If I'm not mistaken, I believe the phone gets wiped back to factory reset automatically if there's more than 10 failed password attempts... So, would it be possible to brute force it, or is there some work around to test those pass codes without it going against the actual phone device?

Sure. Do what we'd do. Dismount the storage, and copy it out to hard disk.

The phone being wiped part is an OS function. Ditch the whole thing, take the encrypted storage out, copy it.

Now you can do whatever the # you want with it. If you know how the encryption works to produce the drive image, you can easily knock together some c# code to try every combination in a 100k passcode universe. You'll know you hit paydirt when you get something rational back for the first few sectors.

eta: if you want to be more subtle about it, you could also overwrite whatever they're using for a bootloader, and just have IT dump the contents of storage out through the USB port.

a reply to: Stevemagegod

I will be surprised if a higher court lets this judges ruling stand.

seems I read somewhere on the net today that they physically "pop" a fuse on the hardware after coding to prevent this,or maybe it's on the new phones. As if part of the decryption is in the serial numbers of the chipset or something like that?

dbl post (my first i think) delete.

I'm not linking to the forensic software, but the software exits. The police have it. It doesn't matter if you have a PIN number or whatever -- they can crack into your phone in a few minutes and see everything.
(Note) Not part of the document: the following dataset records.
/-- The layers whose tail page holds position F − 1 and cannot be read (R188): its recovery holds the fork (R56). -/
def forkUnread (d : Dev) (f : Fork) (p : Obj) : List Nat :=
  if holdsTail d p then
    (List.range p.layers).filter fun l =>
      !(tailUnread d f.parent l).isEmpty &&
        (match tailKey d f.parent l with | some key => decide (keyPage key * p.geom.T < f.length) | none => false)
  else []

/-- The page below F holds the fork: it is SUSPECT, or full and not sealed yet (R56). -/
def holdsFork (k : Chip) (f : Fork) (g : Geom) (key : Nat) : Bool :=
  let e := k.dev.ownerEntry key
  e.suspect || (e.grows && decide (keyPage key < forkWhole f g.T))

/-- A recovery attempt on a page of the fork has failed since the fork started. -/
def recoveryLost (d : Dev) (key since : Nat) : Bool :=
  (d.ownerEntry key).suspect &&
    (match tfind d.obj.recoveries (d.ownerKey key) with | some r => !r.active && decide (since ≤ r.at_) | none => false)

/-- Where a copied boundary page's growing run goes: for a source in a bank-op granule, a place in the same granule at
the same offset modulo 128 KiB, where there is one (R57). -/
def forkRun (d : Dev) (g : Geom) (src child : Nat) : Option (Nat × Nat × Dev) :=
  let e := d.ownerEntry src
  let gran := e.frame / granFrames
  let n := g.growFrames
  let fits : List (Nat × Nat) :=
    if e.grows && isBankOp d gran && pageSlice d child == some (gran / 48) then
      (gapsIn d (gran / 48) (keyTenant child) n ((ordinary d (gran / 48)).filter (· == gran % 48))).filterMap fun p =>
        let first := p.1 + (e.frame + 32 - p.1 % 32) % 32
        if first + n ≤ p.1 + p.2 then some (first, (p.1 + p.2 - first - n) / 32 + 1) else none
    else []
  match fits with
  | [] => allocGrowing d child g (.image child)
  | _ =>
    let (i, d) := d.draw
    let (j, d) := d.draw
    let p := fits.getD (Config.gapChoice i % fits.length) (0, 1)
    let frame := p.1 + 32 * (Config.gapChoice j % p.2)
    let d := placeRun d 1 frame n (keyTenant child) (.image child)
    match allocTier1 d (gran / 48) g.sealFrames (keyTenant child) false (mayTransit d (keyObj child)) (.reserve child) with
    | none => none
    | some (r, d) => some (frame, r, fixGroup d child (gran / 48))

/-- The ROW_COPY entries of a boundary copy: whole row units of source and destination (R57). -/
def rowCopies (d : Dev) (e : Entry) (frame n : Nat) : List Bytes :=
  let u := (e.frame + 1) / 2
  let count := (e.frame + n) / 2 - u
  if e.grows && isBankOp d (e.frame / granFrames) && frame / granFrames == e.frame / granFrames && frame % 32 == e.frame % 32 &&
      count != 0 then
    [mkEntry 1 count ((frame + 1) / 2) u]
  else []

/-- Begin the copy of one boundary page; none when its runs cannot be found. -/
def copyBegin (d : Dev) (g : Geom) (f : Fork) (src : Nat) : Option Dev :=
  let child := rekey src f.child
  let e := d.ownerEntry src
  match forkRun d g src child with
  | none => none
  | some (frame, _, d) =>
    match rowCopies d e frame g.growFrames with
    | [] => some d
    | es => some (jobAdd d (.fork child) (keyTenant child) es [e.run, runKey 1 frame])

/-- Begin the copies of all boundary pages, or of none. -/
def copiesBegin (g : Geom) (f : Fork) : List Nat → Dev → Option Dev
  | [], d => some d
  | s :: l, d => match copyBegin d g f s with | some d => copiesBegin g f l d | none => none

/-- A SHARED entry of the child for a page of the parent (R58). -/
def shareOne (f : Fork) (d : Dev) (src : Nat) : Dev :=
  let owner := d.ownerKey src
  let e := d.entry owner
  (d.setEntry owner { e with refs := e.refs + 1 }).setEntry (rekey src f.child)
    { state := .shared, owner := keyObject owner }

/-- End a fork's command and forget the fork. -/
def forkOver (d : Dev) (f : Fork) : Dev :=
  d.onObj fun x => { x with forks := dropWhere (fun g => g.ring == f.ring && g.index == f.index) x.forks }

/-- Result bytes of OBJ_FORK: SHARED entries and pages copied (Table 15-1). -/
def forkResult (shared copied : Nat) : Nat := shared + 4294967296 * copied

/-- What a fork comes to now: it is refused, waits, fails, or shares and begins its copies (R56, R59, R60). -/
def forkGo (k : Chip) (f : Fork) (since : Nat) : Dev :=
  let d := k.dev
  match d.objAt f.parent, d.objAt f.child with
  | some p, some c =>
    let g := p.geom
    let pages := forkPages d f c
    let unread := (forkUnread d f p).filterMap fun l => tailKey d f.parent l
    if unread.any fun key => recoveryLost d key since then cmdFailState (forkOver d f) f.ring f.index St.pageCrcMismatch
    else if !unread.isEmpty then
      let d := tailsLost d f.parent p.layers
      (cmdRuns (forkOver d f) f.ring f.index).onObj fun x => { x with forks := x.forks ++ [f] }
    else
    match forkRefused k f p c with
    | some st => cmdFailState (forkOver d f) f.ring f.index st
    | none =>
      if pages.any fun key => recoveryLost d key since then cmdFailState (forkOver d f) f.ring f.index St.pageCrcMismatch
      else if pages.any fun key => holdsFork k f g key then
        (cmdRuns (forkOver d f) f.ring f.index).onObj fun x => { x with forks := x.forks ++ [f] }
      else
        let whole := pages.filter fun key => keyPage key < forkWhole f g.T
        let ends := pages.filter fun key => forkWhole f g.T ≤ keyPage key
        match copiesBegin g f ends d with
        | none =>
          let key := rekey (ends.headD 0) f.child
          cmdFailState (shortage (forkOver d f) ((pageSlice d key).getD 0) key) f.ring f.index St.busy
        | some d =>
          let d := whole.foldl (shareOne f) d
          if ends.isEmpty then cmdDone (forkOver d f) f.ring f.index St.ok (forkResult whole.length 0)
          else
            let f' : Fork := { f with copies := ends.map fun key => rekey key f.child, shared := whole.length }
            let d := (cmdRuns (forkOver d f) f.ring f.index).onObj fun x => { x with forks := x.forks ++ [f'] }
            forkReads d f.ring f.index
  | _, _ => cmdFailState (forkOver d f) f.ring f.index St.noSuchObject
The same with Android and any other smart phone. They can even hack the SIM card (that little chip in your phone you swap out when you get a new phone).

The fact is -- THE LOCAL POLICE CAN ALREADY GET INTO YOUR PHONE. Let's not forget that they can listen in on your phone calls and record them via Kingfisher and Stingray devices mounted in squad cars or helicopters. Local governments are approving budgets for these devices without even really knowing what they do.

Now I know it's a psyop or stunt. Google just agreed with Apple:

Google's chief executive sided with rival Apple on Wednesday in its battle with a judge who ordered it to help the FBI access information on the encrypted iPhone used by one of the San Bernardino shooters.

NBC

Why is this important?

Quite plainly, Google works for the US State Department.

Yep, that's right. Google is deeply in bed with the US State Department. One of the CEO's is a former State Dept. employee. Google is the State Department's public "cover" to do things it can't do in its official capacity. Let's also just forget the wholesale sell off of personal data to the NSA by Google as well...

Caught red-handed last year making petabytes of personal data available to the U.S. intelligence community through the PRISM program, Google nevertheless continues to coast on the goodwill generated by its “don’t be evil” doublespeak.

Newsweek - Google is not what it seems

The article is really, really long -- but it's VERY eye opening.

So when you take both facts -- that Google is now standing with Apple on this, and the fact that Google is basically a non-government, governmental agency...

Yeah, this smells. Smells really bad.